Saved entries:

= = = = =

-- ==== Sys2Proof/Machine/CoreState.lean ====
section
/-!
DEFINITION. The state of one Darbor core: its thread groups, its matrix engine, its DMA engine, its write buffer and
read-only L1, its control block registers and its mesh router (chapters 02, 03, 04, 05 and 07 of the spec).
-/
namespace Sys2Proof.Machine

/-- An entry of the reconvergence stack (R51): address, lanes, and whether CALL pushed it (R118). -/
structure StackEntry where
  addr   : DWord
  mask   : Mask
  isCall : Bool
deriving DecidableEq, Repr

/-- The reservation a group holds (R175). -/
structure Reservation where
  /-- Physical address of the LDRES. -/
  pa      : Nat
  /-- First byte and length of the reserved granule. -/
  base    : Nat
  len     : Nat
  /-- Core cycles since the LDRES (R176 item 5). -/
  age     : Nat
deriving DecidableEq, Repr

/-- Where an instruction issued: what the fault registers record of it (R67). -/
structure Site where
  slot   : Nat
  pc     : DWord
  active : Mask
  live   : Mask
deriving DecidableEq, Repr

/-- What an MSEND or MRECV still waits for (R231). -/
structure MeshWait where
  isSend  : Bool
  tile    : Bool
  stream  : Nat
  /-- Register form: the destination register of MRECV and the taking lanes. -/
  dreg    : Nat
  lanes   : Mask
  /-- Flits still to place: 64 B payloads in order, with red and rtype. -/
  flits   : List (List Byte)
  red     : Bool
  bf16    : Bool
  /-- Tile form of MRECV: next tile address and bytes still to come. -/
  addr    : Nat
  left    : Nat
  /-- Core cycles of this wait (R231). -/
  waited  : Nat
  site    : Site
deriving DecidableEq, Repr

/-- What a fence waits for (R165): requests and queue entries of the group, and its scope and kind. -/
structure FenceWait where
  scope   : Nat
  kind    : Nat
  reqs    : List Nat
  entries : List Nat
deriving DecidableEq, Repr

/-- A TOK.SET of the scalar or vector engine that waits for earlier instructions of its group (R62). -/
structure TokSet where
  engine : Engine
  token  : Nat
  reqs   : List Nat
deriving DecidableEq, Repr

/-- Threads that wait at a barrier (R57, R58): the barrier (none for BAR.GROUP), the lanes and the pc they go on from. -/
structure Arrival where
  number : Option Nat
  mask   : Mask
  pc     : DWord
deriving DecidableEq, Repr

/-- A thread group in a slot (R35, R36, R38, R40, R51, R53, R62). -/
structure Group where
  occupied : Bool := false
  /-- Linear index of the group in the grid (R112). -/
  index    : Nat := 0
  /-- Byte offset of the next instruction within the code section. -/
  pc       : DWord := 0
  active   : Mask := 0
  live     : Mask := 0
  /-- Innermost entry first. -/
  stack    : List StackEntry := []
  /-- Stacked paths that have not run yet, next first. -/
  paths    : List (DWord × Mask) := []
  /-- t registers, keyed 256·lane + n. -/
  t        : SMap Word := []
  u        : SMap DWord := []
  /-- p1 to p7: the lanes where the predicate is 1. -/
  p        : SMap Mask := []
  tokens   : SMap Nat := []
  sets     : List TokSet := []
  /-- TOK.WAITs of the scalar and vector engines that block that engine for the group: engine, token, and their address in
  the image (R62, R67). -/
  tokWaits : List (Engine × Nat × DWord) := []
  arrivals : List Arrival := []
  fence    : Option FenceWait := none
  mesh     : Option MeshWait := none
  resv     : Option Reservation := none
  /-- Core cycles of each open wait, keyed by waitKey (R60). -/
  waits    : SMap Nat := []
deriving DecidableEq, Repr

/-- What an entry of the matrix command queue does (R79, R30). -/
inductive MtxOp where
  | load (ua : DWord) (plane : Bool) (kind : Nat)
  | stream (ua ub uc : DWord) (mod : BitVec 15)
  | drain (ua ub uc : DWord) (mod : BitVec 15)
  | tokSet (n : Nat)
  | tokWait (n : Nat)
deriving DecidableEq, Repr

/-- An entry of the matrix command queue, with what R67 keeps from its issue. -/
structure MtxEntry where
  uid     : Nat
  op      : MtxOp
  started : Bool
  /-- MSTREAM: the columns passed to the drain, (vector index, 64 values), in the order passed (R83, R84). -/
  cols    : List (Nat × List Word)
  slot    : Nat
  pc      : DWord
  active  : Mask
  live    : Mask
deriving DecidableEq, Repr

/-- A stationary plane (R72, R73, R87): its kind, its words keyed 64·row + column, and whether a load has completed. -/
structure Plane where
  kind   : Nat := 0
  words  : SMap Word := []
  loaded : Bool := false
deriving DecidableEq, Repr

/-- A DMA descriptor as the front end copied it (R137). -/
structure DmaDesc where
  op        : Nat
  srcTile   : Bool
  dstTile   : Bool
  ro        : Bool
  tag       : Nat
  rowBytes  : Nat
  src       : DWord
  dst       : DWord
  rows      : Nat
  srcStride : DWord
  dstStride : DWord
  fill      : DWord
deriving DecidableEq, Repr

/-- What an entry of the DMA queue is (R30). -/
inductive DmaWork where
  | desc (d : DmaDesc)
  | tokSet (n : Nat)
  | tokWait (n : Nat)
deriving DecidableEq, Repr

/-- An entry of the DMA queue: the work, how many bytes of it have been taken up, the translation row it stalls on
(R309), and what R67 keeps from its issue. -/
structure DmaEntry where
  uid    : Nat
  work   : DmaWork
  taken  : Nat
  stall  : Option Nat
  slot   : Nat
  pc     : DWord
  active : Mask
  live   : Mask
deriving DecidableEq, Repr

/-- Where a translated address points (R297, R299). -/
inductive OutKind where
  | module | hostTranslated | hostUntranslated
deriving DecidableEq, Repr

/-- A write buffer entry (R160): the line's physical address, the byte enables with their bytes, the groups that hold
bytes in it, and the agent identity its request will carry. -/
structure WbEntry where
  line   : Nat
  bytes  : SMap (Option Byte)
  groups : List Nat
  part   : Nat
  ctx    : Nat
  tag    : Nat
  site   : Site
  /-- Host memory or module memory (R193). -/
  kind   : OutKind
  /-- Core cycles since its allocation. -/
  age    : Nat
  /-- Virtual address of the first store that allocated it. -/
  va     : Nat
deriving DecidableEq, Repr

/-- A line of the read-only L1 (R49): 128 B by physical line address. -/
structure L1Line where
  line   : Nat
  bytes  : List Byte
deriving DecidableEq, Repr

/-- An entry of a translation cache, or a pinned leaf (R299, R302): the page of `size` bytes at `va` lies at `out`. -/
structure TlbEntry where
  ctx      : Nat
  va       : Nat
  size     : Nat
  out      : Nat
  kind     : OutKind
  writable : Bool
  attr     : Nat
  pinned   : Bool
deriving DecidableEq, Repr

/-- CORE_STATUS.state (R66). -/
inductive CoreMode where
  | idle | clearing | running | draining | faulted
deriving DecidableEq, Repr

/-- CORE_FAULT_INFO, CORE_FAULT_PC and the fault masks (R67). -/
structure CoreFault where
  valid  : Bool := false
  more   : Bool := false
  group  : Nat := 0
  detail : Nat := 0
  kind   : Nat := 0
  pc     : DWord := 0
  active : Mask := 0
  live   : Mask := 0
deriving DecidableEq, Repr

/-- The kernel of a core as its verified image declares it (R144, R145). -/
structure KernelInfo where
  entry      : Nat := 0
  codeBytes  : Nat := 0
  poolOff    : Nat := 0
  poolBytes  : Nat := 0
  usesMatrix : Bool := false
  usesMesh   : Bool := false
  ftz        : Bool := false
  priv       : Bool := false
  meshSlots  : Nat := 0
deriving DecidableEq, Repr

/-- A core's share of a grid (R111, R35). -/
structure Share where
  first      : Nat := 0
  groups     : Nat := 0
  gridGroups : Nat := 0
  /-- Threads of the whole grid. -/
  threads    : Nat := 0
  rank       : Nat := 0
  launch     : DWord := 0
  /-- Groups of the share that have been placed in slots. -/
  placed     : Nat := 0
deriving DecidableEq, Repr

/-- A flit on the scheduled mesh (R226): valid is its being there. -/
structure Flit where
  red    : Bool
  bf16   : Bool
  stream : Nat
  bytes  : List Byte
deriving DecidableEq, Repr

/-- MESH_FAULT (R233). -/
structure MeshFault where
  valid  : Bool := false
  stream : Nat := 0
  port   : Nat := 0
  slot   : Nat := 0
  cause  : Nat := 0
deriving DecidableEq, Repr

/-- A core's mesh router (R226 to R240). Ports are numbered 0 N, 1 E, 2 S, 3 W. -/
structure Router where
  /-- MESH_CTRL.run, .lc and .edge; cross follows from the position. -/
  run      : Bool := false
  lc       : Bool := false
  edge     : BitVec 4 := 0xF
  /-- MESH_STATUS.running. -/
  running  : Bool := false
  /-- Slots taken since the start; the slot number is this modulo mesh_slots. -/
  slots    : Nat := 0
  /-- MESH_SLOTS and MESH_START. -/
  meshSlots : Nat := 0
  start    : DWord := 0
  fault    : MeshFault := {}
  /-- Flits on the way to a neighbour input: port, slot in which they arrive, flit. -/
  inputs   : List (Nat × Nat × Flit) := []
  /-- Send and receive queues by stream. -/
  sendQ    : SMap (List Flit) := []
  recvQ    : SMap (List Flit) := []
  /-- Crossing queues and buffers, keyed 4·port + VC, oldest first. -/
  crossQ   : SMap (List Flit) := []
  crossB   : SMap (List Flit) := []
  /-- MESH_CNT_*, in table order. -/
  counters : SMap DWord := []
deriving DecidableEq, Repr

/-- One core: control block, engines, stores on their way, L1, router. -/
structure Core where
  mode       : CoreMode := .idle
  stopPending : Bool := false
  /-- Core cycles spent in CLEARING (R66). -/
  clearCount : Nat := 0
  /-- Context and partition of the last kernel (R48). -/
  lastCtx    : Option (Nat × Nat) := none
  /-- CORE_CTX. -/
  partition  : Nat := 0
  context    : Nat := 0
  /-- CORE_KERNEL_BASE and CORE_SCHED_BASE, as addresses. -/
  kernelBase : Nat := 0
  schedBase  : Nat := 0
  /-- CORE_KCFG. -/
  tilePages  : Nat := 0
  uniforms   : Nat := 8
  width      : Nat := 0
  regsDiv8   : Nat := 2
  /-- CORE_BAR_WATCHDOG. -/
  watchdog   : Word := 0x01000000
  /-- CORE_CAP.array_enabled reads 1 unless set here. -/
  arrayOff   : Bool := false
  fault      : CoreFault := {}
  /-- CORE_STACK_MAX. -/
  stackMax   : Nat := 0
  kernel     : KernelInfo := {}
  /-- Launch block words L0 to L39 (R114). -/
  launchBlock : SMap DWord := []
  share      : Share := {}
  /-- Group slots, by index. -/
  groups     : SMap Group := []
  tile       : SMap Byte := []
  acc        : SMap Word := []
  plane0     : Plane := {}
  plane1     : Plane := {}
  mtxQ       : List MtxEntry := []
  dmaQ       : List DmaEntry := []
  /-- Next unique number of a queue entry. -/
  nextUid    : Nat := 0
  /-- Write buffer, oldest first. The Device queue (R161) is the core's Device write requests, in the fabric's list. -/
  wb         : List WbEntry := []
  /-- Read-only L1, most recent first. -/
  l1         : List L1Line := []
  /-- Compute micro-TLB and DMA micro-TLB (R299), most recently used first. -/
  utlb       : List TlbEntry := []
  dtlb       : List TlbEntry := []
  /-- RINSE.SET rate, none under Valac's control (R141). -/
  rinse      : Option Nat := none
  /-- CORE_CNT_* by register offset, MTX_CNT_* by register offset, XLAT core counters by register offset. -/
  counters   : SMap DWord := []
  router     : Router := {}
deriving DecidableEq, Repr

end Sys2Proof.Machine
end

= = = = =

Prompt:
In the entries above, find each line that has the word "requests". Copy it.

Written solution:
/-- What a fence waits for (R165): requests and queue entries of the group, and its scope and kind. -/
  /-- Write buffer, oldest first. The Device queue (R161) is the core's Device write requests, in the fabric's list. -/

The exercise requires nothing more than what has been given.